** TASK INSTRUCTIONS **
Give again, word for word, every line in the entries below from the line with "def Params.gammaQ (p" up to and including the line with "def Params.satQ (p", and no other line.

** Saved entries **
-- ==== Sys2Proof/WellFormed.lean ====
section
/-! DEFINITION. When a command word is legal (R90, R92). A command has no operand fields, so the checks are those of its
`CMD32` form; `Instr.wellFormed` applies them to the form of a command. -/

namespace Sys2Proof

/-- The reserved field must be 0 (R90, R92). -/
def CMD32.reservedZero (c : CMD32) : Bool := c.rsvd == 0#24

/-- `OP = 0x00` is kept illegal (R92). -/
def CMD32.opNonzero (c : CMD32) : Bool := c.op != 0x00#8

/-- `OP` in 0x0B to 0xFF is illegal (R92). -/
def CMD32.opDefined (c : CMD32) : Bool := decide (c.op.toNat ≤ 0x0A)

/-- The form is one of the ten commands (R91, R92). -/
def CMD32.wellFormed (c : CMD32) : Bool := c.reservedZero && c.opNonzero && c.opDefined

/-- A command is well formed when its form is. -/
def Instr.wellFormed (i : Instr) : Bool := i.format.wellFormed

end Sys2Proof
end

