-- ==== Sys2Proof/Machine/Operands.lean ====
section
/-! DEFINITION. The operands of a command: the snapshot registers as R94 decodes them, the buffer layouts of R62 to R64, the
channel order of R125, and the lengths and register lists of the opcode map (R91). -/

namespace Sys2Proof.Machine

/-! ### The snapshot registers decoded (R94) -/

/-- `H`. -/
def Params.H (p : Params) : Nat := u32 p.height

/-- `W`. -/
def Params.W (p : Params) : Nat := u32 p.width

/-- `N = H·W`, exact (R91, R203). -/
def Params.N (p : Params) : Nat := p.H * p.W

/-- The source range's first address. -/
def Params.sA (p : Params) : Nat := u32 p.srcAddr

/-- The source range's length. -/
def Params.sL (p : Params) : Nat := u32 p.srcLen

/-- The destination range's first address. -/
def Params.dA (p : Params) : Nat := u32 p.dstAddr

/-- The destination range's length. -/
def Params.dL (p : Params) : Nat := u32 p.dstLen

/-- `clipLimit`. -/
def Params.clip (p : Params) : ℚ := f32 p.clipLimit

/-- The tile rows, a positive number once validated (R34). -/
def Params.tr (p : Params) : Nat := (s32 p.tileRows).toNat

/-- The tile columns, a positive number once validated (R34). -/
def Params.tc (p : Params) : Nat := (s32 p.tileCols).toNat

/-- `gamma`. -/
def Params.gammaQ (p : Params) : ℚ := f32 p.gamma

/-- `brightnessBoost`. -/
def Params.brightQ (p : Params) : ℚ := f32 p.brightness

/-- `saturationBoost`. -/
def Params.satQ (p : Params) : ℚ := f32 p.saturation

/-- The order is not RGB: once validated, `CHANNEL_ORDER` is 1, BGR (R30, R125). -/
def Params.bgr (p : Params) : Bool := u32 p.channelOrder != 0

/-! ### Ranges of addresses (R31, R32) -/

/-- The addresses of the range of `len` bytes from `base`, rising. -/
def addrRange (base len : Nat) : List Nat := (List.range len).map (base + ·)

/-- The address lies in the range of `len` bytes from `base`. -/
def inRange (base len a : Nat) : Bool := decide (base ≤ a) && decide (a < base + len)

/-- The address lies in the job's source range (R31); `GAMMALUT` has none (R161). -/
def Job.inSrc (j : Job) (a : Nat) : Bool := inRange j.snap.sA j.srcSize a

/-- The address lies in the job's destination range (R32). -/
def Job.inDst (j : Job) (a : Nat) : Bool := inRange j.snap.dA j.snap.dL a

/-! ### Buffer layouts -/

/-- Three samples of one pixel: `(r, g, b)`, `(L, a, b)` or `(H, S, V)`. -/
abbrev Triple := Sample × Sample × Sample

/-- The pixels of an interleaved buffer in row-major order: byte `j` of pixel `k` is at offset `3k + j` (R63). -/
def chunk3 : List Sample → List Triple
  | x :: y :: z :: rest => (x, y, z) :: chunk3 rest
  | _ => []

/-- The interleaved buffer of these pixels (R63). -/
def unchunk3 : List Triple → List Sample
  | [] => []
  | (x, y, z) :: rest => x :: y :: z :: unchunk3 rest

/-- The three-plane buffer of these pixels: plane `j` starts at offset `j·N` (R64). -/
def toPlanes (l : List Triple) : List Sample := l.map (·.1) ++ (l.map (·.2.1) ++ l.map (·.2.2))

/-- Pairs up three planes. -/
def zip3 : List Sample → List Sample → List Sample → List Triple
  | x :: xs, y :: ys, z :: zs => (x, y, z) :: zip3 xs ys zs
  | _, _, _ => []

/-- The pixels of a three-plane buffer of `N` pixels: sample `k` of plane `j` is at offset `j·N + k` (R64). -/
def fromPlanes (N : Nat) (l : List Sample) : List Triple :=
  zip3 (l.take N) ((l.drop N).take N) ((l.drop (2 * N)).take N)

/-- The mapping between the bytes of a pixel and `(r, g, b)`: the identity for RGB, the swap of the outer two for BGR. It is
its own reverse (R125). -/
def reorder (bgr : Bool) (t : Triple) : Triple := if bgr then (t.2.2, t.2.1, t.1) else t

/-- The pixels of a source `Img` in RGB order (R63, R125). -/
def readImg (p : Params) (src : List Sample) : List Triple := (chunk3 src).map (reorder p.bgr)

/-- The bytes of a destination `Img` from pixels in RGB order (R63, R125). -/
def writeImg (p : Params) (l : List Triple) : List Sample := unchunk3 (l.map (reorder p.bgr))

/-! ### The opcode map's columns (R91) -/

/-- How long a buffer of the opcode map is (R91). -/
inductive Extent where
  /-- The command has no such buffer. -/
  | none
  /-- `N` bytes: one `Plane`. -/
  | plane
  /-- `3N` bytes: an `Img` or three planes. -/
  | triple
  /-- 256 bytes: the gamma LookupTable. -/
  | table
  deriving DecidableEq, Repr

/-- The length in bytes, exact (R203). -/
def Extent.bytes (e : Extent) (N : Nat) : Nat :=
  match e with
  | .none => 0
  | .plane => N
  | .triple => 3 * N
  | .table => 256

/-- A row of the opcode map, as the validation of R205 uses it. -/
structure Shape where
  /-- `srcNeed`; `none` when `hasSrc` is false. -/
  src : Extent
  /-- `dstNeed`. -/
  dst : Extent
  /-- `params(op)`, in the order of the map. -/
  params : List Reg
  /-- `usesImg(op)`: the command reads or writes an `Img`. -/
  usesImg : Bool
  /-- The command forms a tile grid: `CLAHE` and `ENHANCE` (R207). -/
  tiled : Bool
  deriving DecidableEq, Repr

/-- `hasSrc(op)` (R205). -/
def Shape.hasSrc (sh : Shape) : Bool := sh.src != .none

/-- How many source bytes the command has: `SRC_LEN`, or 0 without a source (R31, R91). -/
def Shape.srcSize (sh : Shape) (p : Params) : Nat := if sh.hasSrc then p.sL else 0

/-- Empty work: a command other than `GAMMALUT` whose `N` is 0 (R185). -/
def Shape.emptyWork (sh : Shape) (p : Params) : Bool := sh.dst != .table && p.N == 0

/-! ### The tile grid (R140, R141), which `ResourceLimit` counts as well (R207) -/

/-- `th = min(tr, H)` (R140). -/
def tileH (p : Params) : Nat := min p.tr p.H

/-- `tw = min(tc, W)` (R140). -/
def tileW (p : Params) : Nat := min p.tc p.W

/-- `ceil(n/d)`. -/
def ceilDiv (n d : Nat) : Nat := (n + d - 1) / d

/-- `nY = ceil(H/th)` (R141). -/
def tilesY (p : Params) : Nat := ceilDiv p.H (tileH p)

/-- `nX = ceil(W/tw)` (R141). -/
def tilesX (p : Params) : Nat := ceilDiv p.W (tileW p)

/-- A command that keeps no hidden storage. -/
def noHidden : Hidden := { gammaTable := [], histograms := [], mappings := [], planes := [] }

end Sys2Proof.Machine
end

** RESULT FOR THIS TASK **
def Params.gammaQ (p : Params) : ℚ := f32 p.gamma

/-- `brightnessBoost`. -/
def Params.brightQ (p : Params) : ℚ := f32 p.brightness

/-- `saturationBoost`. -/
def Params.satQ (p : Params) : ℚ := f32 p.saturation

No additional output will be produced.